Task brief: Write only the number of lines in the entries below that contain the string "using".

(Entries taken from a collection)
*** Block opens ***
-- ==== Sys2Proof/Laws/Store.lean ====
section
/-! SUPPORT. The laws of sparse stores: every operation keeps the canonical form, a read after a write gives the value written, and a
write leaves every other index alone. -/

namespace Sys2Proof.Laws
open Sys2Proof Sys2Proof.Machine

variable {α : Type}

/-- What `smRising` says of a first index: it lies above the bound. -/
def Above (lo : Option Nat) (i : Nat) : Prop := ∀ b, lo = some b → b < i

theorem above_none (i : Nat) : Above none i := fun _ h => nomatch h

theorem above_some {b i : Nat} : Above (some b) i ↔ b < i := ⟨fun h => h b rfl, fun h _ e => by cases e; exact h⟩

theorem rising_cons {lo : Option Nat} {i : Nat} {v : α} {m : SMap α} :
    smRising lo ((i, v) :: m) = true ↔ Above lo i ∧ smRising (some i) m = true := by
  cases lo with
  | none => simp [smRising, above_none]
  | some b => simp [smRising, above_some]

theorem rising_weaken {lo : Option Nat} {i : Nat} {m : SMap α} (h : Above lo i) (hm : smRising (some i) m = true) :
    smRising lo m = true := by
  cases m with
  | nil => simp [smRising]
  | cons e m =>
    obtain ⟨j, v⟩ := e
    rw [rising_cons] at hm ⊢
    exact ⟨fun b hb => (h b hb).trans (above_some.1 hm.1), hm.2⟩

/-- Above every listed index, a store lists nothing. -/
theorem get?_below {m : SMap α} {i k : Nat} (hm : smRising (some i) m = true) (hk : k ≤ i) : smGet? m k = none := by
  cases m with
  | nil => rfl
  | cons e m =>
    obtain ⟨j, v⟩ := e
    have := above_some.1 (rising_cons.1 hm).1
    simp [smGet?, show j ≠ k by omega, show k < j by omega]

theorem put_rising {lo : Option Nat} {m : SMap α} {k : Nat} {v : α} (hm : smRising lo m = true) (hk : Above lo k) :
    smRising lo (smPut m k v) = true := by
  induction m generalizing lo with
  | nil => exact rising_cons.2 ⟨hk, rfl⟩
  | cons e m ih =>
    obtain ⟨i, w⟩ := e
    rw [rising_cons] at hm
    unfold smPut
    split
    · next h => exact rising_cons.2 ⟨hk, rising_cons.2 ⟨above_some.2 h, hm.2⟩⟩
    · split
      · next h => subst h; exact rising_cons.2 ⟨hk, hm.2⟩
      · exact rising_cons.2 ⟨hm.1, ih hm.2 (above_some.2 (by omega))⟩

theorem del_rising {lo : Option Nat} {m : SMap α} {k : Nat} (hm : smRising lo m = true) : smRising lo (smDel m k) = true := by
  induction m generalizing lo with
  | nil => exact hm
  | cons e m ih =>
    obtain ⟨i, w⟩ := e
    unfold smDel
    split
    · exact rising_weaken (rising_cons.1 hm).1 (rising_cons.1 hm).2
    · split
      · exact hm
      · exact rising_cons.2 ⟨(rising_cons.1 hm).1, ih (rising_cons.1 hm).2⟩

theorem put_mem {m : SMap α} {k : Nat} {v : α} {e : Nat × α} (h : e ∈ smPut m k v) : e = (k, v) ∨ e ∈ m := by
  induction m with
  | nil => simpa [smPut] using h
  | cons x m ih =>
    obtain ⟨i, w⟩ := x
    unfold smPut at h
    split at h
    · simpa using h
    · split at h
      · rcases List.mem_cons.1 h with h | h
        · exact .inl h
        · exact .inr (List.mem_cons_of_mem _ h)
      · rcases List.mem_cons.1 h with h | h
        · exact .inr (h ▸ List.mem_cons_self)
        · exact (ih h).imp id (List.mem_cons_of_mem _)

theorem del_mem {m : SMap α} {k : Nat} {e : Nat × α} (h : e ∈ smDel m k) : e ∈ m := by
  induction m with
  | nil => exact h
  | cons x m ih =>
    obtain ⟨i, w⟩ := x
    unfold smDel at h
    split at h
    · exact List.mem_cons_of_mem _ h
    · split at h
      · exact h
      · rcases List.mem_cons.1 h with h | h
        · exact h ▸ List.mem_cons_self
        · exact List.mem_cons_of_mem _ (ih h)

section
variable [DecidableEq α]

theorem wf_iff {d : α} {m : SMap α} : smWf d m = true ↔ smRising none m = true ∧ ∀ e ∈ m, e.2 ≠ d := by
  simp [smWf, List.all_eq_true]

/-- A write keeps the canonical form. -/
theorem set_wf {d : α} {m : SMap α} {k : Nat} {v : α} (h : smWf d m = true) : smWf d (smSet d m k v) = true := by
  rw [wf_iff] at h ⊢
  unfold smSet
  split
  · exact ⟨del_rising h.1, fun e he => h.2 e (del_mem he)⟩
  · next hv =>
    refine ⟨put_rising h.1 (above_none k), fun e he => ?_⟩
    rcases put_mem he with rfl | he
    · exact hv
    · exact h.2 e he

end

theorem get?_put {lo : Option Nat} {m : SMap α} {k j : Nat} {v : α} (hm : smRising lo m = true) :
    smGet? (smPut m k v) j = if j = k then some v else smGet? m j := by
  induction m generalizing lo with
  | nil =>
    unfold smPut smGet?
    split
    · next h => simp [h.symm]
    · next h => split <;> simp [smGet?, Ne.symm h]
  | cons e m ih =>
    obtain ⟨i, w⟩ := e
    have hm' := (rising_cons.1 hm).2
    unfold smPut
    split
    · next hk =>
      by_cases hj : j = k
      · subst hj; simp [smGet?]
      · by_cases hlt : j < k
        · simp [smGet?, hj, Ne.symm hj, hlt, show i ≠ j by omega, show j < i by omega]
        · simp [smGet?, hj, Ne.symm hj, hlt]
    · split
      · next h1 h2 =>
        subst h2
        by_cases hj : j = i
        · subst hj; simp [smGet?]
        · simp [smGet?, hj, Ne.symm hj]
      · next h1 h2 =>
        by_cases hij : i = j
        · subst hij; simp [smGet?, h2]
        · by_cases hlt : j < i
          · simp [smGet?, hij, hlt, show j ≠ k by omega]
          · simp [smGet?, hij, hlt, ih hm']

theorem get?_del {lo : Option Nat} {m : SMap α} {k j : Nat} (hm : smRising lo m = true) :
    smGet? (smDel m k) j = if j = k then none else smGet? m j := by
  induction m generalizing lo with
  | nil => simp [smDel, smGet?]
  | cons e m ih =>
    obtain ⟨i, w⟩ := e
    have hm' := (rising_cons.1 hm).2
    unfold smDel
    split
    · next h =>
      subst h
      by_cases hj : j = i
      · subst hj; simp [get?_below hm' (le_refl _)]
      · by_cases hlt : j < i
        · simp [smGet?, hj, Ne.symm hj, hlt, get?_below hm' hlt.le]
        · simp [smGet?, hj, Ne.symm hj, hlt]
    · split
      · next h1 h2 =>
        by_cases hj : j = k
        · subst hj; simp [smGet?, h1, h2]
        · simp [hj]
      · next h1 h2 =>
        by_cases hij : i = j
        · subst hij; simp [smGet?, h1]
        · by_cases hlt : j < i
          · simp [smGet?, hij, hlt]
          · simp [smGet?, hij, hlt, ih hm']

variable [DecidableEq α]

/-- A read after a write: the value written at its index, the old value anywhere else. -/
theorem get_set {d : α} {m : SMap α} {k j : Nat} {v : α} (hm : smRising none m = true) :
    smGet d (smSet d m k v) j = if j = k then v else smGet d m j := by
  unfold smGet smSet
  split
  · next h => subst h; rw [get?_del hm]; split <;> simp
  · rw [get?_put hm]; split <;> simp

theorem set_rising {d : α} {m : SMap α} {k : Nat} {v : α} (hm : smRising none m = true) : smRising none (smSet d m k v) = true := by
  unfold smSet
  split
  · exact del_rising hm
  · exact put_rising hm (above_none k)

/-- Writing a byte string keeps the canonical form. -/
theorem bytes_wf {m : SMap Byte} {a : Nat} {bs : List Byte} (h : smWf 0 m = true) : smWf 0 (smBytes m a bs) = true := by
  induction bs generalizing m a with
  | nil => exact h
  | cons b bs ih => exact ih (set_wf h)

theorem bytes_rising {m : SMap Byte} {a : Nat} {bs : List Byte} (h : smRising none m = true) : smRising none (smBytes m a bs) = true := by
  induction bs generalizing m a with
  | nil => exact h
  | cons b bs ih => exact ih (set_rising h)

/-- A byte read after a byte string is written: the string's byte inside it, the old byte outside. -/
theorem get_bytes {m : SMap Byte} {a j : Nat} {bs : List Byte} (hm : smRising none m = true) :
    smGet 0 (smBytes m a bs) j = if h : a ≤ j ∧ j < a + bs.length then bs[j - a]'(by omega) else smGet 0 m j := by
  induction bs generalizing m a with
  | nil => rw [dif_neg (by simp)]; rfl
  | cons b bs ih =>
    rw [smBytes, ih (set_rising hm), get_set hm]
    by_cases h1 : j = a
    · subst h1; simp
    · by_cases h2 : a + 1 ≤ j ∧ j < a + 1 + bs.length
      · have h3 : a ≤ j ∧ j < a + (b :: bs).length := by simp; omega
        rw [dif_pos h2, dif_pos h3]
        have : j - a = (j - (a + 1)) + 1 := by omega
        simp [this]
      · have h3 : ¬ (a ≤ j ∧ j < a + (b :: bs).length) := by simp; omega
        rw [dif_neg h2, dif_neg h3, if_neg h1]

theorem read_length {m : SMap Byte} {a n : Nat} : (smRead m a n).length = n := by
  induction n generalizing a with
  | zero => rfl
  | succ n ih => simp [smRead, ih]

theorem read_get {m : SMap Byte} {a n i : Nat} (h : i < n) : (smRead m a n)[i]'(by rw [read_length]; exact h) = smGet 0 m (a + i) := by
  induction n generalizing a i with
  | zero => omega
  | succ n ih =>
    cases i with
    | zero => simp [smRead]
    | succ i =>
      have := ih (a := a + 1) (i := i) (by omega)
      simp only [smRead, List.getElem_cons_succ, this]
      congr 1; omega

/-- Reading back a byte string just written gives it. -/
theorem read_bytes {m : SMap Byte} {a : Nat} {bs : List Byte} (hm : smRising none m = true) :
    smRead (smBytes m a bs) a bs.length = bs := by
  apply List.ext_getElem
  · exact read_length
  · intro i h1 h2
    rw [read_get (by omega), get_bytes hm, dif_pos ⟨by omega, by omega⟩]
    simp

/-- A read that a write does not touch gives what it gave. -/
theorem read_bytes_other {m : SMap Byte} {a b n : Nat} {bs : List Byte} (hm : smRising none m = true)
    (h : b + n ≤ a ∨ a + bs.length ≤ b) : smRead (smBytes m a bs) b n = smRead m b n := by
  apply List.ext_getElem
  · rw [read_length, read_length]
  · intro i h1 h2
    rw [read_length] at h1
    rw [read_get h1, read_get h1, get_bytes hm, dif_neg (by omega)]

end Sys2Proof.Laws
end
*** Block closes ***
Response below: 2